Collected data

-- ==== Sys2Proof/Machine/Ops.lean ====
section
/-! DEFINITION. The named operations over the state: the grid memory, the stack, the advance, the tokens, the
draw, taking a fault, and how an instruction's effect ends its step. -/

namespace Sys2Proof.Machine

/-! ### The grid memory (20_memory R33, R34) -/

/-- The canonical form from address `lo` on: addresses strictly rising and inside the grid, and no entry equal to
what an unlisted cell reads as. -/
def Memory.wfFrom : Nat → Memory → Bool
  | _, [] => true
  | lo, (a, b) :: m =>
    decide (lo ≤ a) && decide (a < Config.gridCells) && decide (b ≠ Config.unlistedCell) && Memory.wfFrom (a + 1) m

/-- The canonical form of memory: every grid has exactly one. -/
def Memory.wf (m : Memory) : Bool := Memory.wfFrom 0 m

/-- `MemRead(addr, 1)` (20_memory R33). -/
def Memory.read : Memory → Nat → Byte
  | [], _ => Config.unlistedCell
  | (a, b) :: m, addr => if a = addr then b else Memory.read m addr

/-- Put an entry in front, unless it says what an unlisted cell reads as anyway. -/
def Memory.consCell (addr : Nat) (v : Byte) (m : Memory) : Memory :=
  if v = Config.unlistedCell then m else (addr, v) :: m

/-- `MemWrite(addr, 1, v)` (20_memory R34). -/
def Memory.write : Memory → Nat → Byte → Memory
  | [], addr, v => Memory.consCell addr v []
  | (a, b) :: m, addr, v =>
    if addr < a then Memory.consCell addr v ((a, b) :: m)
    else if addr = a then Memory.consCell addr v m
    else (a, b) :: Memory.write m addr v

/-- The linear address `y*80 + x` of a cell of the grid (20_memory R33). -/
def cellAddr (x : Fin 80) (y : Fin 25) : Nat := y.val * Config.gridW + x.val

/-- The code of the cell in column `x` of row `y` (20_memory R31). -/
def State.cell (s : State) (x : Fin 80) (y : Fin 25) : Byte := s.grid.read (cellAddr x y)

/-- The bounds check of `GridRead` and `GridWrite` on the full signed coordinates: the linear address, or nothing
for OutOfBounds; it never wraps (20_memory R35, R36). -/
def gridAddr (x y : Word) : Option Nat :=
  if x.toInt < 0 ∨ (Config.gridW : Int) ≤ x.toInt ∨ y.toInt < 0 ∨ (Config.gridH : Int) ≤ y.toInt then none
  else some (y.toInt.toNat * Config.gridW + x.toInt.toNat)

/-- `v mod 256`, the low 8 bits that a `PUT` stores (20_memory R36). -/
def lowByte (v : Word) : Byte := v.setWidth 8

/-- `zext_W(c)`: a code as the integer 0..255 (00_scope section 5). -/
def zextW (c : Byte) : Word := c.setWidth 32

/-! ### One field at a time -/

def State.setStk (s : State) (l : List Word) : State := { s with stk := l }

def State.setDir (s : State) (d : Dir) : State := { s with dir := d }

def State.setStrmode (s : State) (b : Bool) : State := { s with strmode := b }

def State.setHalted (s : State) (b : Bool) : State := { s with halted := b }

def State.setGrid (s : State) (m : Memory) : State := { s with grid := m }

def State.setIntIn (s : State) (l : List IntToken) : State := { s with intIn := l }

def State.setCharIn (s : State) (l : List CharToken) : State := { s with charIn := l }

def State.setRequest (s : State) (r : Option InKind) : State := { s with request := r }

def State.setBegun (s : State) (b : Bool) : State := { s with begun := b }

/-- `emit(kind, v)`: append one token to the output (10_state R24). -/
def State.emit (s : State) (t : OutToken) : State := { s with out := s.out ++ [t] }

/-- The fault record of a fault whose step fetched `c`; nothing else changes (60_exceptions R144). -/
def State.raise (s : State) (k : FaultKind) (c : Byte) : State := { s with fkind := some k, fchar := c }

/-! ### How an operation ends -/

/-- What the operation part of a step does, before the step's advance: it is done, it raises a fault, or it has
asked for a token of some kind and waits. -/
inductive Effect where
  | done (s : State)
  | raised (k : FaultKind)
  | held (k : InKind)
  deriving DecidableEq, Repr

/-- Go on with `f` if the effect so far is done. -/
def Effect.andThen (e : Effect) (f : State → Effect) : Effect :=
  match e with
  | .done s => f s
  | .raised k => .raised k
  | .held k => .held k

/-! ### The stack (40_stack R70 to R73) -/

/-- `SP`, the number of cells held (10_state R11). -/
def State.sp (s : State) : Nat := s.stk.length

/-- The number `k` is `DEPTH`; never so when `DEPTH` has no bound. -/
def Depth.isReached : Depth → Nat → Bool
  | .unbounded, _ => false
  | .cells n, k => decide (k = n)

/-- `SP = DEPTH`: the stack is full (40_stack R70). -/
def State.full (s : State) : Bool := s.depth.isReached s.sp

/-- `push(v)`: on top, or StackOverflow when the stack is full (40_stack R70). -/
def push (v : Word) (s : State) : Effect :=
  if s.full then .raised .stackOverflow else .done (s.setStk (v :: s.stk))

/-- `pop()`: the top value and the stack without it; 0 and no change when the stack is empty (40_stack R71). -/
def pop (s : State) : Word × State :=
  match s.stk with
  | [] => (0, s)
  | v :: rest => (v, s.setStk rest)

/-- `swap()`: pop `a`, pop `b`, push `a`, push `b` (40_stack R72). -/
def swap (s : State) : Effect :=
  let p := pop s
  let q := pop p.2
  (push p.1 q.2).andThen (push q.1)

/-- `duplicate()`: pop `a`, push `a` twice (40_stack R73). -/
def duplicate (s : State) : Effect :=
  let p := pop s
  (push p.1 p.2).andThen (push p.1)

/-! ### The program counter -/

/-- `advance()`: one cell in direction `DIR`, wrapping at every edge (42_pc_control R100). The arithmetic is that of
`Fin 80` and `Fin 25`, which is modulo 80 and 25. -/
def State.advance (s : State) : State :=
  match s.dir with
  | .right => { s with pcx := s.pcx + 1 }
  | .left => { s with pcx := s.pcx + 79 }
  | .up => { s with pcy := s.pcy + 24 }
  | .down => { s with pcy := s.pcy + 1 }

/-- The direction a code stands for: 0 right, 1 left, 2 up, 3 down (10_state R14). -/
def Dir.ofCode (r : BitVec 2) : Dir :=
  if r = 0 then .right else if r = 1 then .left else if r = 2 then .up else .down

/-- The 2-bit code of a direction (10_state R14). -/
def Dir.code : Dir → BitVec 2
  | .right => 0
  | .left => 1
  | .up => 2
  | .down => 3

/-- `draw_dir()`: the draw the host has set, else a free value (10_state R26; log 4). -/
def drawDir (s : State) : BitVec 2 × State :=
  match s.rnd with
  | [] => (Config.freeDraw s.draws, { s with draws := s.draws + 1 })
  | r :: rest => (r, { s with rnd := rest })

/-! ### Fetching, taking a fault, ending a step -/

/-- The fetch: the code of the cell under the program counter; it cannot fault (30_encoding R60,
20_memory R47). -/
def State.fetch (s : State) : Byte := s.cell s.pcx s.pcy

/-- A step is enabled: not halted, not faulted, and `run = 1` (30_encoding R61). -/
def State.enabled (s : State) : Bool := !s.halted && s.fkind.isNone && s.run

/-- Taking a fault, shared by all three: from the state BEFORE the step, so that nothing of the step is kept; the
fault record is written, and there is no advance and no handler (60_exceptions R144). There is no return from it:
only `RESET` clears the record (60_exceptions R145). -/
def takeFault (k : FaultKind) (c : Byte) (s : State) : Host.Outcome State Fault Refusal := .next (s.raise k c)

/-- How the step of the instruction with code `c`, begun in `s`, ends: an effect that is done is followed by the
advance with the direction it left (30_encoding R60); a fault keeps nothing of the step; of a step that
waits only the request stands, with no element of the architectural state changed (44_system_io R129; log 5). -/
def finish (c : Byte) (s : State) (e : Effect) : Host.Outcome State Fault Refusal :=
  match e with
  | .done t => .next t.advance
  | .raised k => takeFault k c s
  | .held k => .next (s.setRequest (some k))

/-- Lay the code of a table key where the next step fetches, with the key's `STRMODE`, in a core that takes that
step: running, not halted, not faulted, with no input step at hand (log 17). -/
def State.placeKey (s : State) (w : Nat) : State :=
  { s with
    grid := s.grid.write (cellAddr s.pcx s.pcy) (BitVec.ofNat 8 w)
    strmode := w.testBit 8
    halted := false
    fkind := none
    fchar := 0
    run := true
    request := none }

end Sys2Proof.Machine
end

> [REQUIREMENT]:
When a line in the data above contains the string "wfFrom", copy that line.

> [ANSWER SECTION]:
def Memory.wfFrom : Nat → Memory → Bool
    decide (lo ≤ a) && decide (a < Config.gridCells) && decide (b ≠ Config.unlistedCell) && Memory.wfFrom (a + 1) m
def Memory.wf (m : Memory) : Bool := Memory.wfFrom 0 m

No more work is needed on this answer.